A trust is set to agree a code of practice on using hidden cameras to detect staff crime, which could be adopted across the NHS.

The NHS Executive security policy group is looking at the strategy proposed by Hammersmith Hospitals trust, which would allow spy cameras in changing rooms.

The move comes as data protection registrar Elizabeth France issued draft regulations on secret filming at work. They say hidden cameras should only be used where there is a risk of crime to 'provide evidence in appropriate cases before the court'.

Hammersmith security risk manager David Sowter said cameras would be used if there was 'a series of crimes', such as suspected theft of wallets or purses, which were serious but which the police lacked the resources to investigate.

The policy excluded 'lavatories and showers' from being filmed 'but certainly not changing rooms', he told a trust board meeting last week. 'Indeed, the first use was in the surgeons' changing room at the Hammersmith Hospital.'

Videotape from spy cameras had already been used in nurse training on the storage of controlled drugs, he added.

The policy is designed to bring procedures into line with the 1998 Data Protection Act.
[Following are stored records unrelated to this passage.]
/-- The pulse as a change of `bb[0]` and FLAGS. -/
theorem pwmPulse_eq (h : s.phase = .accumulating) (p : Nat) :
    pwmPulse p s = s.withLogged
      (if inWindow s.lat.oneL s.lat.oneU p then Logged.addBit s.cfg true (s.bb0, s.flags)
      else if inWindow s.lat.zeroL s.lat.zeroU p then Logged.addBit s.cfg false (s.bb0, s.flags)
      else if inWindow s.lat.syncL s.lat.syncU p then Logged.addSync s.cfg (s.bb0, s.flags)
      else if (p : Int) ≤ s.lat.oneL then (s.bb0, s.flags)
      else Logged.addRow s.cfg (s.bb0, s.flags)) := by
  simp only [pwmPulse, newRowBy_eq h, onBuffer_b0, apply_ite s.withLogged]
  rfl

/-! ### One symbol and the end of a message (R206, R272) -/

/-- SYMBOL of PWM: what the pulse does, then the row break by a gap that ends no message. -/
theorem pwmSymbol_eq (h : s.phase = .accumulating) {y : Logged} (hy : pwmPulse p s = s.withLogged y) (g : Nat) (last : Bool) :
    pwmSymbol p g last s = s.withLogged
      (if last = false ∧ g ≤ s.lat.sReset ∧ 0 < s.lat.sGap ∧ s.lat.sGap < g then y.addRow s.cfg else y) := by
  rw [pwmSymbol, hy, newRowBy_eq (s := s.withLogged y) h, apply_ite s.withLogged]
  refine if_congr ?_ rfl rfl
  simp [and_assoc]

/-- The silence limit of PWM is passed by a gap above it (R206). -/
theorem messageEnds_pwm_iff (hk : s.lat.kind = .pwm) (hc : s.cursor.toNat < s.lat.n.toNat) :
    messageEnds s = true ↔ s.cursor.toNat + 1 = s.lat.n.toNat ∨ s.lat.sReset < s.pt.g s.cursor.toNat := by
  rw [messageEnds, Bool.or_eq_true, beq_iff_eq, endsMessage, hk, decide_eq_true_iff]
  omega

/-! ### The raw layouts (R273) -/

variable {l : Latches}

/-- The bands of every raw layout cover every pulse above 0: neighbours meet at a midpoint. -/
theorem pwmLatches_raw_covers (h : l.sTol = 0) (hp : 0 < p) : (pwmLatches l).PwmCovers p := by
  unfold Latches.PwmCovers
  rcases Nat.eq_zero_or_pos l.sSync with hsync | hsync
  · simp only [pwmLatches_noSync h hsync, inWindow_lowest hp, inWindow_highest]
    omega
  rcases lt_or_ge l.sSync l.sShort with hshort | hshort
  · simp only [pwmLatches_layoutA h hsync hshort, inWindow_lowest hp, inWindow_between, inWindow_highest]
    omega
  rcases lt_or_ge l.sSync l.sLong with hlong | hlong
  · simp only [pwmLatches_layoutB h hsync hshort hlong, inWindow_lowest hp, inWindow_between, inWindow_highest]
    omega
  · simp only [pwmLatches_layoutC h hsync hshort hlong, inWindow_lowest hp, inWindow_between, inWindow_highest]
    omega

/-- In a raw layout every pulse above 0 gives the bit or the sync of its band. -/
theorem pwmPulse_raw (h : l.sTol = 0) (hl : s.lat = pwmLatches l) (hp : 0 < p) :
    pwmPulse p s =
      if l.sSync = 0 then
        if p ≤ (l.sShort + l.sLong) / 2 then s.onBuffer .b0 (Logged.addBit s.cfg true)
        else s.onBuffer .b0 (Logged.addBit s.cfg false)
      else if l.sSync < l.sShort then
        if (l.sSync + l.sShort) / 2 < p ∧ p ≤ (l.sShort + l.sLong) / 2 then s.onBuffer .b0 (Logged.addBit s.cfg true)
        else if (l.sShort + l.sLong) / 2 < p then s.onBuffer .b0 (Logged.addBit s.cfg false)
        else newRowBy (Logged.addSync s.cfg) s
      else if l.sSync < l.sLong then
        if p ≤ (l.sShort + l.sSync) / 2 then s.onBuffer .b0 (Logged.addBit s.cfg true)
        else if p ≤ (l.sSync + l.sLong) / 2 then newRowBy (Logged.addSync s.cfg) s
        else s.onBuffer .b0 (Logged.addBit s.cfg false)
      else if p ≤ (l.sShort + l.sLong) / 2 then s.onBuffer .b0 (Logged.addBit s.cfg true)
      else if p ≤ (l.sLong + l.sSync) / 2 then s.onBuffer .b0 (Logged.addBit s.cfg false)
      else newRowBy (Logged.addSync s.cfg) s := by
  rw [pwmPulse_of_covers (hl ▸ pwmLatches_raw_covers h hp), hl]
  rcases Nat.eq_zero_or_pos l.sSync with hsync | hsync
  · rw [if_pos hsync]
    simp only [pwmLatches_noSync h hsync, inWindow_lowest hp, inWindow_highest]
    exact ite_congr rfl (fun _ => rfl) fun hone => if_pos (by omega)
  rw [if_neg (c := l.sSync = 0) (by omega)]
  rcases lt_or_ge l.sSync l.sShort with hshort | hshort
  · rw [if_pos hshort]
    simp only [pwmLatches_layoutA h hsync hshort, inWindow_between, inWindow_highest]
  rw [if_neg (c := l.sSync < l.sShort) (by omega)]
  rcases lt_or_ge l.sSync l.sLong with hlong | hlong
  · rw [if_pos hlong]
    simp only [pwmLatches_layoutB h hsync hshort hlong, inWindow_lowest hp, inWindow_highest, ← Nat.not_le, ite_not]
  rw [if_neg (c := l.sSync < l.sLong) (by omega)]
  simp only [pwmLatches_layoutC h hsync hshort hlong, inWindow_lowest hp, inWindow_between]
  exact ite_congr rfl (fun _ => rfl) fun hone => if_congr (and_iff_right (by omega)) rfl rfl
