-- ==== Sys2Proof/Syntax.lean ====
section
/-! DEFINITION. The whole opcode table of the FX-96: one constructor for each row of spec/opcode_table.json.
The first 242 constructors are instruction words; their arguments are the word's variable fields (R27), from the high bit down,
named as the table names them (d destination, a and b sources, g guard, t type or tag, o offset, c map or Carousel, m qualifier).
The other 90 are the device's own steps and what reaches it from outside: their arguments are what the agent that causes the
step supplies (the host, the driver, the link, an engine's own free choice), so that one deterministic step function shows every run. -/

namespace Sys2Proof

/-- Who sends a response over the link: an agent, 0 the device's own L2, and the TAG of its header (R361, R362). -/
structure Sender where
  id  : Nat
  tag : Nat := 0
  deriving DecidableEq, Repr, Inhabited

/-- A scan-out surface: its address, and the bytes that it takes (R369). -/
structure Surface where
  addr : BitVec 64
  size : Nat
  deriving DecidableEq, Repr, Inhabited
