-- ==== Sys2Proof/Machine/Operands.lean ====
section
/-! DEFINITION. A thread's hints, guard, predicates and registers, and the reading of operands in the order of R342: legal registers,
transient values, tags, port conversions (R28, R29, R44 to R46, R62, R71, R72, R145). -/

namespace Sys2Proof.Machine

/-- Why a word's meaning did not complete for its thread. -/
inductive Stop where
  /-- A trap, with its address and value, and the sticky flags that stay merged (R54, R109). -/
  | trap (cause : Cause) (addr info : DWord) (fflags : Nat)
  /-- A trap whose instruction made the writes of the given state before it (R54). -/
  | trapIn (s : State) (cause : Cause) (addr info : DWord)
  /-- The thread parks and executes the instruction again when it next issues. -/
  | park (why : Wait)
  /-- The thread waits in the given status; the state holds what the instruction asked for meanwhile. -/
  | hold (s : State) (st : Status)

/-- A trap with no address and no value. -/
def fail {α : Type} (c : Cause) : Except Stop α := .error (.trap c 0 0 0)

/-- A trap at an address. -/
def failAt {α : Type} (c : Cause) (addr : Nat) : Except Stop α := .error (.trap c (w64 addr) 0 0)

/-- A trap unless the condition holds. -/
def require (ok : Bool) (c : Cause) : Except Stop Unit := if ok then .ok () else fail c

/-! ### Hints (R44 to R47) -/

def HintLatch.modBits (h : HintLatch) (lo n : Nat) : Nat := slice ((h.mod.getD 0).toNat) lo n
def HintLatch.modBit (h : HintLatch) (i : Nat) : Bool := bitAt ((h.mod.getD 0).toNat) i
def HintLatch.na (h : HintLatch) : Bool := h.modBit 23
def HintLatch.aa (h : HintLatch) : Bool := h.modBit 22
def HintLatch.nb (h : HintLatch) : Bool := h.modBit 21
def HintLatch.ab (h : HintLatch) : Bool := h.modBit 20
def HintLatch.ng (h : HintLatch) : Bool := h.modBit 19
def HintLatch.sat (h : HintLatch) : Bool := h.modBit 18
def HintLatch.sx (h : HintLatch) : Bool := h.modBit 17
def HintLatch.ordCode (h : HintLatch) : Nat := h.modBits 15 2
def HintLatch.scpCode (h : HintLatch) : Nat := h.modBits 12 3
def HintLatch.shf (h : HintLatch) : Nat := h.modBits 8 4
def HintLatch.rndCode (h : HintLatch) : Nat := h.modBits 5 3
/-- The register that HINT.C names (R46). -/
def HintLatch.cReg (h : HintLatch) : Option Nat := h.c.map (fun p => slice p.toNat 17 7)
def HintLatch.nc (h : HintLatch) : Bool := bitAt ((h.c.getD 0).toNat) 16
def HintLatch.ac (h : HintLatch) : Bool := bitAt ((h.c.getD 0).toNat) 15
def HintLatch.ha (h : HintLatch) : Bool := bitAt ((h.sched.getD 0).toNat) 23
def HintLatch.tr (h : HintLatch) : Bool := bitAt ((h.sched.getD 0).toNat) 20
def HintLatch.gap (h : HintLatch) : Nat := slice ((h.sched.getD 0).toNat) 16 4

/-- The rounding mode of HINT.MOD rnd; 0 selects RNE (R45, R110). -/
def HintLatch.rmode (h : HintLatch) : RMode := RMode.ofCode (h.rndCode - 1)

/-- The order of an access (R45, R197). -/
def HintLatch.order (h : HintLatch) : Order :=
  match h.ordCode with
  | 0 => .rlx | 1 => .acq | 2 => .rel | _ => .ar

/-- The scope of a code of HINT.MOD scp; 0 is .DV (R45, R196). -/
def HintLatch.scope (h : HintLatch) : Scope :=
  match h.scpCode with
  | 1 => .th | 2 => .tr | 3 => .en | 5 => .sy | _ => .dv

/-! ### Predicates and guards -/

/-- p[n]; p7 reads true (R29, R51). -/
def Thread.pred (t : Thread) (n : Nat) : Bool := if n = 7 then true else bitAt t.preds.toNat n

/-- Sets p[n]; a write to p7 is ignored (R51). -/
def Thread.setPred (t : Thread) (n : Nat) (v : Bool) : Thread :=
  if n = 7 then t else { t with preds := BitVec.ofNat 7 (putSlice t.preds.toNat n 1 (if v then 1 else 0)) }

/-- The guard, negated by ng (R29, R45). -/
def Thread.guard (t : Thread) (g : PredField) : Bool := t.pred g.toNat != t.hints.ng

/-! ### Registers -/

/-- The declared count n of R16. -/
def Thread.count (t : Thread) : Nat := t.regs.length

/-- x[n]. -/
def Thread.reg (t : Thread) (n : Nat) : Reg := nth t.regs n {}

/-- Will a pending obligation of the thread write x[n] (R37)? -/
def Thread.awaits (t : Thread) (n : Nat) : Bool :=
  (t.loads.any fun l => decide (l.form.dst ≤ n) && decide (n < l.form.dst + l.form.count + (if l.form.scale then 1 else 0)))
  || (t.stores.any fun p => match p.atomic.bind (·.dst) with
    | some d => decide (d ≤ n) && decide (n < d + p.bytes.length / 4)
    | none => false)
  || t.owed.any fun o => o.writes.any fun x => x.1 == n

/-- write(n, v, T) of R53; a result marked transient stays in the bypass network (R145). A register that a pending obligation will write is noted
(R39). -/
def Thread.setReg (t : Thread) (n : Nat) (v : Word) (tag : Tag) : Thread :=
  { t with wrote := if t.awaits n then n :: t.wrote else t.wrote
           regs := updateAt t.regs n (fun _ => { val := v, tag := tag, life := if t.hints.tr then .fresh else .held }) }

/-- Writes consecutive registers from n. -/
def Thread.setRegs (t : Thread) (n : Nat) (vs : List Word) (tag : Tag) : Thread :=
  match vs with
  | [] => t
  | v :: r => (t.setReg n v tag).setRegs (n + 1) r tag

/-- Writes a number into w consecutive registers, the low word first. -/
def Thread.setWide (t : Thread) (n w v : Nat) (tag : Tag) : Thread := t.setRegs n (toWords v w) tag

/-- A source operand: consecutive registers with the tags they accept, the expected one first (none: any tag, raw bits), or an
immediate that HINT.IMM puts in their place (R44, R71). -/
inductive Src where
  | regs (base len align : Nat) (want : List Tag)
  | imm (v : Word) (tag : Tag)
  deriving DecidableEq, Repr

/-- A group of registers that an instruction names: first, length, and the multiple it must start at. -/
structure Grp where
  base  : Nat
  len   : Nat
  align : Nat
  deriving DecidableEq, Repr

/-- R28, R62: the group starts where it may and ends at or below x(n - 1). -/
def Grp.legal (g : Grp) (n : Nat) : Bool := g.base % g.align == 0 && decide (g.base + g.len ≤ n)

/-- The registers a source names. -/
def Src.grp : Src → Option Grp
  | .regs b l a _ => some ⟨b, l, a⟩
  | .imm _ _ => none

/-- The port's answer for one register of an operand. -/
inductive Port where
  | take (r : Reg)
  | convert (r : Reg) (fl : List Nat)
  | mismatch
  deriving Repr

/-- One register read at a port (R71, R72). -/
def portRead (strict : Bool) (want : List Tag) (r : Reg) : Port :=
  match want with
  | [] => .take r
  | e :: _ =>
    if want.contains r.tag then .take r
    else if strict || r.tag.elems != e.elems || r.tag.isSxAny || e.isSxAny || e == .e8m0x4 || e == .acc then .mismatch
    else let c := portConvert r.tag e r.val; .convert { val := c.1, tag := e } c.2

/-- The ports' answers for one source. -/
def Src.ports (t : Thread) (s : Src) : List Port :=
  match s with
  | .imm v tag => [.take { val := v, tag := tag }]
  | .regs b l _ want => (upFrom b l).map (fun n => portRead (bitAt t.fmode.toNat 0) want (t.reg n))

def Port.isMismatch : Port → Bool
  | .mismatch => true
  | _ => false
def Port.get : Port → Reg
  | .take r => r
  | .convert r _ => r
  | .mismatch => {}
/-- The flags of each element that a register brings; elements are counted over all the operand's registers (R109).
(DEDUCED: log entry 73.) -/
def Port.flags : Port → List Nat
  | .convert _ fl => fl
  | .take r => List.replicate r.tag.elems 0
  | .mismatch => []

/-- The OR of flags. -/
def orAll (l : List Nat) : Nat := l.foldl orFlags 0

/-- The flags that sr.fmode enables: EX EU EO EZ EV stand over NX UF OF DZ NV (R107, R108). -/
def Thread.enabled (t : Thread) (fl : Nat) : Nat := fl &&& slice t.fmode.toNat 8 5

/-- sr.hinfo of FP_EXCEPTION: the flags, and which elements raised an enabled one; the field has eight bits, and a group of registers with more
elements shows its first eight (R109).
(DEDUCED: log entry 73.) -/
def Thread.fpInfo (t : Thread) (all : Nat) (elems : List Nat) : DWord :=
  w64 (all + 256 * (ofBits (elems.map (fun f => t.enabled f != 0)) % 256))

/-- Merges flags into sr.fflags (R109). -/
def Thread.merge (t : Thread) (fl : Nat) : Thread := { t with fflags := w32 (t.fflags.toNat ||| fl) }

/-- The operands an instruction has read: the thread with the port conversions' flags merged, those flags, and each source's registers. -/
structure Fetched where
  t     : Thread
  fl    : Nat
  ops   : List (List Reg)

/-- Reads an instruction's sources and checks the registers it names, in the order of R342 group 4. `dsts` are groups it names and does not
read here.
(DEDUCED: log entry 73.) -/
def Thread.fetch (t : Thread) (dsts : List Grp) (srcs : List Src) : Except Stop Fetched :=
  let grps := dsts ++ srcs.filterMap Src.grp
  if !grps.all (·.legal t.count) then fail .illegalRegister
  else if (srcs.filterMap Src.grp).any (fun g => (upFrom g.base g.len).any (fun n => (t.reg n).life == .expired)) then
    fail .transientExpired
  else
    let ports := srcs.map (Src.ports t)
    if ports.any (·.any Port.isMismatch) then fail .tagMismatch
    else
      let fls := ports.map (fun ps => ps.flatMap Port.flags)
      let all := orAll (fls.map orAll)
      match fls.find? (fun fs => t.enabled (orAll fs) != 0) with
      | some fs => .error (.trap .fpException 0 (t.fpInfo all fs) all)
      | none => .ok { t := t.merge all, fl := all, ops := ports.map (·.map Port.get) }

/-- The same for an instruction that raises no floating-point flag: a conversion at a port merges none and cannot trap (R141, R211, R242, R323,
R325).
(DEDUCED: log entry 75.) -/
def Thread.fetchQuiet (t : Thread) (dsts : List Grp) (srcs : List Src) : Except Stop Fetched :=
  let grps := dsts ++ srcs.filterMap Src.grp
  if !grps.all (·.legal t.count) then fail .illegalRegister
  else if (srcs.filterMap Src.grp).any (fun g => (upFrom g.base g.len).any (fun n => (t.reg n).life == .expired)) then
    fail .transientExpired
  else
    let ports := srcs.map (Src.ports t)
    if ports.any (·.any Port.isMismatch) then fail .tagMismatch
    else .ok { t := t, fl := 0, ops := ports.map (·.map Port.get) }

/-- Operand i of what was fetched, as a single register. -/
def Fetched.r (f : Fetched) (i : Nat) : Reg := nth (nth f.ops i []) 0 {}
def Fetched.v (f : Fetched) (i : Nat) : Word := (f.r i).val
/-- Operand i's registers as one number, the low word first. -/
def Fetched.n (f : Fetched) (i : Nat) : Nat := ofWords ((nth f.ops i []).map (·.val))
/-- Operand i's words. -/
def Fetched.ws (f : Fetched) (i : Nat) : List Word := (nth f.ops i []).map (·.val)

/-- Flags from arithmetic: merged, and FP_EXCEPTION where one is enabled (R109). `elems` are the elements' own flags; none for a single
result.
(DEDUCED: log entry 72.) -/
def Fetched.arith (f : Fetched) (fl : Nat) (elems : List Nat) : Except Stop Thread :=
  let all := f.fl ||| fl
  if f.t.enabled fl != 0 then .error (.trap .fpException 0 (f.t.fpInfo all elems) all)
  else .ok (f.t.merge fl)

/-- A single register with its tags. -/
def rd1 (n : RegField) (want : List Tag) : Src := .regs n.toNat 1 1 want
/-- A pair. -/
def rd2 (n : RegField) (want : List Tag) : Src := .regs n.toNat 2 2 want
/-- A quad. -/
def rd4 (n : RegField) (want : List Tag) : Src := .regs n.toNat 4 4 want
/-- The destinations of the same shapes. -/
def wr1 (n : RegField) : Grp := ⟨n.toNat, 1, 1⟩
def wr2 (n : RegField) : Grp := ⟨n.toNat, 2, 2⟩
def wr4 (n : RegField) : Grp := ⟨n.toNat, 4, 4⟩

/-- Operand b of form A, which HINT.IMM replaces: payload in [31:8], 0 in bit 7 and b[6:0] below (R44). -/
def Thread.bOperand (t : Thread) (b : RegField) (want : List Tag) : Src :=
  match t.hints.imm with
  | some p => .imm (w32 (p.toNat * 256 + b.toNat)) (want.headD .b32)
  | none => rd1 b want

/-- The pattern of an integer operand under neg and abs, in two's complement (R45, R91). -/
def modInt (neg abs : Bool) (w : Word) : Word :=
  let x := if abs && w.msb then -w else w
  if neg then -x else x

end Sys2Proof.Machine
end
Trust chief executive John Cooper promised that any plans to film secretly would 'require the consent of the staff'. He would have to authorise filming on each occasion and union stewards would be told 'the type of crime being investigated and the general area' which would be videoed.

Board members asked for further work on the policy before it could be approved.

Nursing director Georgina Dwight said: 'A number of staff will be captured on video, some in a state of undress.

'We need to be extremely clear about what we are going to do with these tapes.'

Unions warned that cameras should be a 'last resort'.

Unison deputy head of health Paul Marks cautioned: 'It has to be done very carefully, with proper safeguards.'

Trusts had a duty to 'protect staff at work' but they had to remember 'a lot of people who aren't under investigation could be being watched and filmed without their knowledge'.

Other trusts will have to bring less formal procedures into line once the Data Protection Act is implemented, which is expected to be this summer.

A spokesperson for Leeds United Teaching Hospitals trust said that cameras had been used against an abusive graffiti writer, but the trust did not have a written policy.

The Edinburgh Royal Infirmary trust also has a hidden camera available. A trust spokesperson could not confirm whether it had ever been used.